- Species: Acer campestre
- Cultivar: 'William Caldwell'
- Origin: Caldwell 9& Sons Limited.The Nurseries. Knutsford. Cheshire. England

= Acer campestre 'William Caldwell' =

Maple cultivar

The Field Maple cultivar Acer campestre 'William Caldwell' was cloned from a seedling discovered at Caldwell's Ollerton Nursery near Knutsford, England, on 16 September 1976 by Donovan Caldwell Leaman, Director of the Caldwell's Nurseries that closed on 31 January 1992, after 212 years in Knutsford. The tree was released to commerce in 1986
R.H.S. Award of Garden Merit. (AGM) November 2022, forty-nine years after the seed was sown.

==Description==
The tree is noted for its fastigiate shape, and foliage which turns orange or red in autumn where planted on acid soils, not yellow as with the species.

==Cultivation==
'William Caldwell' is now listed in several Dutch Nurseries.
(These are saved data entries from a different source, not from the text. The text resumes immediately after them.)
theorem execCall_of_full (nnn : Addr12) (h : ¬s.depth.val < 16) :
    execCall nnn s = .next (s.raise .stackOverflow (some (encode (.call nnn)))) := by
  rw [execCall, s.push_of_full _ h, raiseIn]

/-! ### An instruction keeps the latch or raises (R69) -/

theorem checkedAccess_keepsFault_or_raises {i : Instr} {n : Nat} {u : State} (h : checkedAccess i n s u = .next t)
    (hu : u.fault = s.fault) : t.fault = s.fault ∨ ∃ k, t = s.raise k (some (encode i)) := by
  obtain ⟨-, hc⟩ | ⟨-, -, hr⟩ := checkedAccess_cases i n s u
  · obtain rfl : u.advance = t := Host.Outcome.next.inj (hc.symm.trans h)
    exact .inl hu
  · exact .inr ⟨_, Host.Outcome.next.inj (h.symm.trans hr)⟩

/-- An instruction that answers a next state either leaves the latch alone or has done nothing but raise an error with
its own word (R69, R122). -/
theorem exec_keepsFault_or_raises {i : Instr} (h : exec i s = .next t) :
    t.fault = s.fault ∨ ∃ k, t = s.raise k (some (encode i)) := by
  cases i with
  | ret =>
    by_cases hd : 0 < s.depth.val
    · exact .inl (Host.Outcome.next.inj (h.symm.trans (execRet_of_pos hd)) ▸ rfl)
    · exact .inr ⟨_, Host.Outcome.next.inj (h.symm.trans (execRet_of_empty hd))⟩
  | call nnn =>
    by_cases hd : s.depth.val < 16
    · exact .inl (Host.Outcome.next.inj (h.symm.trans (execCall_of_lt nnn hd)) ▸ rfl)
    · exact .inr ⟨_, Host.Outcome.next.inj (h.symm.trans (execCall_of_full nnn hd))⟩
  | draw x y n | loadBcd x | storeMemory x | readMemory x => exact checkedAccess_keepsFault_or_raises h rfl
  | skipKeyPressed x | skipKeyNotPressed x | waitKeyPress x => exact .inr ⟨_, (Host.Outcome.next.inj h).symm⟩
  | _ => exact .inl (exec_changesOnly _ s t h .fault (by simp [mayWrite]))

/-- A step that ends with the latch set has raised an error with the fetched word, and nothing else: the fetch, the
decoder or the instruction raised it. -/
theorem exists_raise_of_step (h : step s = .next t) (hfault : t.fault ≠ none) : ∃ k, t = s.raise k (fetch s) := by
  obtain ⟨hnone, ⟨hfetch, rfl⟩ | ⟨w, e, hfetch, -, rfl⟩ | ⟨w, i, hfetch, hdecode, hexec⟩⟩ := step_cases h
  · exact ⟨_, by rw [hfetch]⟩
  · exact ⟨_, by rw [hfetch]⟩
  · obtain hkept | ⟨k, rfl⟩ := exec_keepsFault_or_raises hexec
    · exact absurd (hkept.trans hnone) hfault
    · exact ⟨k, by rw [hfetch, encode_of_decode hdecode]⟩

end Step

/-- Settles O8: the fetch joins the two bytes to the word, and the step executes what it decodes to. -/
theorem stepRunsTheDecodedInstruction : Obligations.StepRunsTheDecodedInstruction := by
  intro s w i hfault hpc hw hdecode
  have hjoin : joinBytes (Memory.read s.mem s.pc.toNat) (Memory.read s.mem (s.pc.toNat + 1)) = w :=
    BitVec.eq_of_toNat_eq ((joinBytes_toNat _ _).trans hw.symm)
  have hfetch : fetch s = some w := by rw [fetch_eq, if_pos hpc, hjoin]
  exact step_of_decode hfault hfetch hdecode

/-- Settles O11: the decoder finds no row, so the step raises. -/
theorem unknownWordRaises : Obligations.UnknownWordRaises := fun s _ hfault hfetch hrows =>
  ⟨_, step_of_decode_error hfault hfetch (decode_of_not_covered hrows), s.raise_fault _ _, s.raise_unchangedBut _ _⟩

/-- Settles O13: a step that ends with the latch set is one `raise` with the fetched word, which writes the latch
alone. -/
theorem failingStepChangesOnlyTheLatch : Obligations.FailingStepChangesOnlyTheLatch := by
  intro s t h hfault
  obtain ⟨k, rfl⟩ := exists_raise_of_step h hfault
  exact ⟨s.raise_unchangedBut _ _, k, s.raise_fault _ _, hostStep_of_next h⟩

end Sys2Proof.Machine

namespace Sys2Proof.Machine

/-! ## Control flow (R73 to R81) -/

section ControlFlow

variable {s t : State} {i : Instr}

/-- An error's entry, as the statements say it (R69, R122). -/
theorem raises_of_exec {k : ErrorKind} (h : exec i s = .next (s.raise k (some (encode i)))) : Raises i s k :=
  ⟨_, h, s.raise_fault _ _, s.raise_unchangedBut _ _⟩

theorem UnchangedBut.fault_eq {ps : List Part} (h : UnchangedBut ps s t) (hp : .fault ∉ ps) : t.fault = s.fault :=
  h .fault hp

/-! ### The stack pointer and the depth that holds it (R23) -/

theorem State.sp_lt_iff (s : State) : s.sp < 15 ↔ s.depth.val < 16 := by
  rw [State.sp]
  omega

theorem State.sp_nonneg_iff (s : State) : 0 ≤ s.sp ↔ 0 < s.depth.val := by
  rw [State.sp]
  omega

@[simp] theorem State.setStack_sp (s : State) (k : Vector Word 16) (d : Fin 17) :
    (s.setStack k d).sp = (d.val : Int) - 1 := rfl

/-- A stack with room has a slot above its top. -/
theorem State.exists_slot_above (s : State) (h : s.sp < 15) : ∃ k : Fin 16, (k.val : Int) = s.sp + 1 :=
  ⟨⟨s.depth.val, s.sp_lt_iff.1 h⟩, by simp [State.sp]⟩

/-! ### `call` and `return` (R74, R75) -/

theorem call_completes (nnn : Addr12) (h : s.sp < 15) :
    Completes (.call nnn) s fun t =>
      t.sp = s.sp + 1 ∧ t.pc.toNat = nnn.toNat ∧
      (∀ k : Fin 16, t.stack[k] = if (k.val : Int) = s.sp + 1 then s.pc + 2#16 else s.stack[k]) ∧
      UnchangedBut [.pc, .stack] s t := by
  refine ⟨_, execCall_of_lt nnn (s.sp_lt_iff.1 h), ?_, targetOf_toNat nnn, fun k => ?_,
    (s.setStack_unchangedBut _ _).setPc _⟩
  · simp only [State.setPc_sp, State.setStack_sp]
    rw [State.sp]
    omega
  · have hslot : (k.val : Int) = s.sp + 1 ↔ s.depth.val = k.val := by rw [State.sp]; omega
    simp only [State.setPc_stack, State.setStack_stack, Fin.getElem_fin, Vector.getElem_set, hslot]

theorem call_raises (nnn : Addr12) (h : 15 ≤ s.sp) : Raises (.call nnn) s .stackOverflow :=
  raises_of_exec (execCall_of_full nnn fun hd => absurd (s.sp_lt_iff.2 hd) (by omega))

theorem ret_completes (h : 0 ≤ s.sp) :
    Completes .ret s fun t =>
      t.sp = s.sp - 1 ∧ (∀ k : Fin 16, (k.val : Int) = s.sp → t.pc = s.stack[k]) ∧
      (∀ k : Fin 16, t.stack[k] = s.stack[k]) ∧ UnchangedBut [.pc, .stack] s t := by
  have hpos := s.sp_nonneg_iff.1 h
  refine ⟨_, execRet_of_pos hpos, ?_, fun k hk => ?_, fun _ => rfl, (s.setStack_unchangedBut _ _).setPc _⟩
  · simp only [State.setPc_sp, State.setStack_sp]
    rw [State.sp]
    omega
  · have htop : k.val = s.depth.val - 1 := by rw [State.sp] at hk; omega
    simp only [State.setPc_pc, Fin.getElem_fin, htop]

theorem ret_raises (h : s.sp = -1) : Raises .ret s .stackUnderflow :=
  raises_of_exec (execRet_of_empty fun hd => absurd (s.sp_nonneg_iff.2 hd) (by omega))

/-! ### Runs of several instructions -/

theorem runAll_cons_of_next {is : List Instr} (h : exec i s = .next t) (hfault : t.fault = none) :
    runAll (i :: is) s = runAll is t := by
  simp only [runAll, h, hfault, if_true]

/-- While the stack has room, calls in a row complete, and each raises SP by one. -/
theorem runAll_calls (targets : List Addr12) (hfault : s.fault = none) (hroom : s.sp + targets.length ≤ 15) :
    ∃ t, runAll (targets.map Instr.call) s = some t ∧ t.sp = s.sp + targets.length := by
  induction targets generalizing s with
  | nil => exact ⟨s, rfl, by simp⟩
  | cons nnn targets ih =>
    rw [List.length_cons] at hroom
    obtain ⟨u, hcall, hsp, -, -, hframe⟩ := call_completes (s := s) nnn (by omega)
    have hu : u.fault = none := (hframe.fault_eq (by simp)).trans hfault
    obtain ⟨t, hrun, ht⟩ := ih hu (by omega)
    refine ⟨t, (runAll_cons_of_next hcall hu).trans hrun, ?_⟩
    rw [ht, hsp, List.length_cons]
    omega

/-! ### Skips (R78 to R81) -/

theorem State.skipIf_unchangedBut (s : State) (c : Bool) : UnchangedBut [.pc] s (s.skipIf c) :=
  s.setPc_unchangedBut _

/-- A skip whose Boolean condition says `p` goes four on when `p` holds and two on otherwise. -/
theorem skip_completes {c : Bool} {p : Prop} [Decidable p] (h : exec i s = .next (s.skipIf c)) (hc : c = true ↔ p) :
    Completes i s fun t => t.pc = (if p then s.pc + 4#16 else s.pc + 2#16) ∧ UnchangedBut [.pc] s t :=
  ⟨_, h, if_congr hc rfl rfl, s.skipIf_unchangedBut c⟩

theorem State.reg_eq_iff (s : State) (x y : RegIdx) :
    s.reg x = s.reg y ↔ x = y ∨ (s.reg x).toNat = (s.reg y).toNat := by
  rw [← BitVec.toNat_inj]
  exact ⟨.inr, fun h => h.elim (fun hxy => by rw [hxy]) id⟩

end ControlFlow

/-- Settles O28: with room the push is a write of the next slot, and on a full stack it is refused before anything is
written. -/
theorem callPushesTheReturnAddress : Obligations.CallPushesTheReturnAddress :=
  fun _ nnn => ⟨call_completes nnn, call_raises nnn⟩

/-- Settles O29: the pop reads the top slot and moves only SP, and on an empty stack it is refused. -/
theorem returnPopsTheReturnAddress : Obligations.ReturnPopsTheReturnAddress :=
  fun _ => ⟨ret_completes, ret_raises⟩

/-- Settles O30: the slot that `return` reads is the one that `call` wrote, and it lies above every slot in use. -/
theorem returnUndoesCall : Obligations.ReturnUndoesCall := by
  intro s nnn hfault hroom
  obtain ⟨top, htop⟩ := s.exists_slot_above hroom
  obtain ⟨u, hcall, husp, -, hustack, huframe⟩ := call_completes nnn hroom
  obtain ⟨t, hret, htsp, htpc, htstack, htframe⟩ := ret_completes (s := u) (by omega)
  have hu : u.fault = none := (huframe.fault_eq (by simp)).trans hfault
  have ht : t.fault = none := (htframe.fault_eq (by simp)).trans hu
  refine ⟨t, (runAll_cons_of_next hcall hu).trans (runAll_cons_of_next hret ht), ?_, by omega, fun k hk => ?_,
    (huframe.trans htframe).mono (by simp)⟩
  · rw [htpc top (htop.trans husp.symm), hustack, if_pos htop]
  · rw [htstack, hustack, if_neg (by omega)]

/-- Settles O31: each of the calls finds room, and after 16 the stack is full. -/
theorem sixteenCallsThenOverflow : Obligations.SixteenCallsThenOverflow := by
  intro s targets nnn hfault hsp hlen
  obtain ⟨t, hrun, ht⟩ := runAll_calls targets hfault (by omega)
  exact ⟨t, hrun, by omega, fun hfull => call_raises nnn (by omega)⟩

/-- Settles O26: `jump` is one write of PC. -/
theorem jumpSetsPc : Obligations.JumpSetsPc :=
  fun s nnn => ⟨_, rfl, targetOf_toNat nnn, s.setPc_unchangedBut _⟩

/-- Settles O33: both are skips on the comparison of two registers, which agree when they are one. -/
theorem registerSkipsCompareTwoRegisters : Obligations.RegisterSkipsCompareTwoRegisters := by
  intro s x y
  have heq : (s.reg x == s.reg y) = true ↔ x = y ∨ (s.reg x).toNat = (s.reg y).toNat :=
    beq_iff_eq.trans (s.reg_eq_iff x y)
  have hne : (s.reg x != s.reg y) = true ↔ ¬(x = y ∨ (s.reg x).toNat = (s.reg y).toNat) :=
    bne_iff_ne.trans (s.reg_eq_iff x y).not
  refine ⟨skip_completes rfl heq, ?_⟩
  simpa only [ite_not] using skip_completes (i := .skipNotEqualRegister x y) rfl hne

end Sys2Proof.Machine

namespace Sys2Proof.Machine

/-! ## Register load, logic and random (R84 to R89, R95): the instructions that write Vx and no flag -/

section RegisterWrites

variable {s : State} {i : Instr} {x : RegIdx}

theorem State.setReg_regsUnchangedBut (s : State) (x : RegIdx) (b : Byte) : RegsUnchangedBut [x] s (s.setReg x b) :=
  fun q hq => s.reg_setReg_of_ne x q b (List.ne_of_not_mem_cons hq)

theorem State.setReg_advance_regEffect (s : State) (x : RegIdx) (b : Byte) :
    RegEffect x b.toNat s (s.setReg x b).advance :=
  ⟨congrArg BitVec.toNat (s.reg_setReg_self x b), s.setReg_regsUnchangedBut x b, rfl,
    ((s.setReg_unchangedBut x b).setPc _).mono (by simp)⟩

/-- An instruction whose whole work is one register write has the register effect of the number it writes. -/
theorem setReg_completes {b : Byte} {n : Nat} (h : exec i s = .next (s.setReg x b).advance) (hb : b.toNat = n) :
    Completes i s (RegEffect x n s) :=
  ⟨_, h, hb ▸ s.setReg_advance_regEffect x b⟩

end RegisterWrites

/-- Settles O34: the byte is the one register write. -/
theorem loadByteWritesVx : Obligations.LoadByteWritesVx :=
  fun _ _ _ => setReg_completes rfl rfl

/-- Settles O35: the sum of two bytes is taken modulo 256, and it is the one register write, so that VF keeps its value
unless x = 15. -/
theorem addByteWrapsWithoutCarry : Obligations.AddByteWrapsWithoutCarry :=
  fun s x kk => setReg_completes rfl (BitVec.toNat_add (s.reg x) kk)

/-- Settles O36: the value of Vy is the one register write. -/
theorem setCopiesVy : Obligations.SetCopiesVy :=
  fun _ _ _ => setReg_completes rfl rfl

/-- Settles O37: each is one register write, of the bitwise combination of the two numbers. -/
theorem logicCombinesVxAndVy : Obligations.LogicCombinesVxAndVy :=
  fun s x y =>
    ⟨setReg_completes rfl (BitVec.toNat_or (s.reg x) (s.reg y)),
      setReg_completes rfl (BitVec.toNat_and (s.reg x) (s.reg y)),
      setReg_completes rfl (BitVec.toNat_xor (s.reg x) (s.reg y))⟩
The tree is also to be found in France, Germany, the Czech Republic, Hungary and Poland. The "BILL" Maple was introduced in 2012 to the United States by the United States Department of Agriculture to their National Arboretum in Washington DC. Having cleared the Quarantine Laboratory, the Caldwell Maple is now being grown by Schmidts' Nurseries in Oregon where its remarkable clean growth when compared to their other Field Maples is cause for celebration. Schmidts expect to put the cultivar into the U.S. nursery trade in 2025

==Etymology==
The cultivar is named for William Caldwell, the VIth (1922 -2001). The cultivar was originally known as 'King Canute' until 1983 when Donovan Caldwell Leaman changed the name in honour of his cousin and business partner Bill; King Canute seated on his throne was the emblem and trademark of Caldwell & Sons Ltd Nurseries, Knutsford. The National Tree Register of Britain and Ireland now have Acer campestre 'William Caldwell' on their list of Champion Trees with several specimens over 40 feet. The Height Champion Tree, planted in Winter 1987/88 atop Alderley Edge, Cheshire was measured in December 2019 as 16.3 metres (52 feet, 11 inches) Fittingly, the Girth Champion Tree, one of the original layers, was planted in Knutsford. Measured in December 2019, it had a Girth of 1.26 metres, (with a Height of 12.6 metres)

==Accessions==
===Europe===
- Royal Horticultural Society Gardens, Wisley, Surrey, UK. Accession. In January 1986, 1four-year old layer from the 'mother tree' was supplied by Caldwells Nurseries of Knutsford. Destroyed in the Great Gale of October 1987, Caldwells replaced it with a grafted tree in January 1990, which, when measured in November 2015 was over 10 metres high.

===North America===
- National Arboretum, Washington, D. C., US. Acquired 2012, other details not known.